Тоскливо извинившись перед двумя персонажами на экране, Хью Кейвен вспомнил о том, что сейчас для него главное.
51
– Мне перестать принимать капсулы «Молу-Орелан»?
– Пожалуйста, – попросил Оливер Кэбот, – вспомни, когда твой муж впервые дал их тебе…
– В пятницу вечером.
– Хорошо. В пятницу вечером, когда он дал их тебе, ты поверила в то, что они тебе помогут?
– Не особенно.
– Почему?
– Не знаю, просто так. Наверное, я просто перестала доверять Россу. И потом, может, тебе это покажется глупым… мне показалось, что он сунул мне лекарство как-то воровато. Я сразу поняла: он что-то скрывает.
– Большинство врачей убеждены в том, что лекарство помогает лишь тогда, когда пациент верит в его действенность.
– Но, даже если я поверю, мои шансы всего тридцать пять процентов?
– Семнадцать с половиной. Половине испытуемых дают пустышку, плацебо. Поэтому шансы сокращаются еще наполовину.
– Ты не можешь отправить капсулу на анализ? Может быть, в лаборатории скажут, что там только мел или сахар?

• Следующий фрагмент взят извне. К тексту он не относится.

-- ==== Sys2Proof/Machine/Step.lean ====
section
/-! DEFINITION. One step of the part, and the placing of a command at the front of its queue. -/

namespace Sys2Proof.Machine

/-- A step on an empty queue: the timed event that is due, else one phase unit passes (log 1). -/
def tick (s : State) : Host.Outcome State Fault Refusal :=
  match s.due with
  | some c => exec c s
  | none => .next (elapse 1 s)

/-- One step: the command at the front of the queue, and on an empty queue a tick. -/
def step (s : State) : Host.Outcome State Fault Refusal :=
  match s.pending with
  | [] => tick s
  | c :: rest => exec c { s with pending := rest }

/-- The table gives no row any bits, so no word spells a command and nothing is placed (log 35). -/
def State.withFetchWord (s : State) (_nbits _w : Nat) : State := s

end Sys2Proof.Machine
end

– Мы даже не знаем, каков долгосрочный прогноз для тех тридцати пяти процентов. Сомневаюсь, чтобы они на самом деле излечились. Фармацевтические гиганты занимаются управлением ходом болезни, а не излечением больных. Им хочется, чтобы люди постоянно принимали их лекарства… вот для чего они их создают. Да, я могу отдать одну капсулу на исследование. Но больше всего я хочу, чтобы тебе стало лучше. Шансы три к одному или шесть к одному все равно плохи. Но мы не ставим несколько баксов на рулетку; речь идет о твоей жизни. А я не хочу потерять тебя, Вера!
– Я тоже не хочу потерять тебя, – тихо и испуганно проговорила она.
Росс у себя в приемной не отрывался от телеэкрана, крепко сжав правую руку в кулак. Ногти впились в ладонь.
– Ах ты, сволочь! – прошептал он. – Болтаешь о жизни моей жены… а сам, мать твою, что ей предлагаешь? Фирма «Молу-Орелан» стоит миллиона таких шарлатанов, как ты. Они спасают каждого третьего больного и могут представить доказательства. А какие доказательства у тебя? Чем ты ее околдовал, Свенгали хренов? Был бы ты настоящим врачом, который занимается настоящей медициной, я бы при помощи этой пленочки навсегда лишил тебя практики за непрофессионализм!
Зазвонил телефон. Он не стал снимать трубку. Телефон зазвонил снова, потом в третий раз; звонки звучали тревожно. Нажав кнопку «Пауза» на панели видеомагнитофона, он схватил трубку и рявкнул:
– Люсинда, я же просил ни с кем меня не соединять!
– Без десяти четыре, – напомнила секретарша.
– Я знаю, который сейчас час, черт побери! Отец подарил мне часы, когда мне исполнилось семь лет.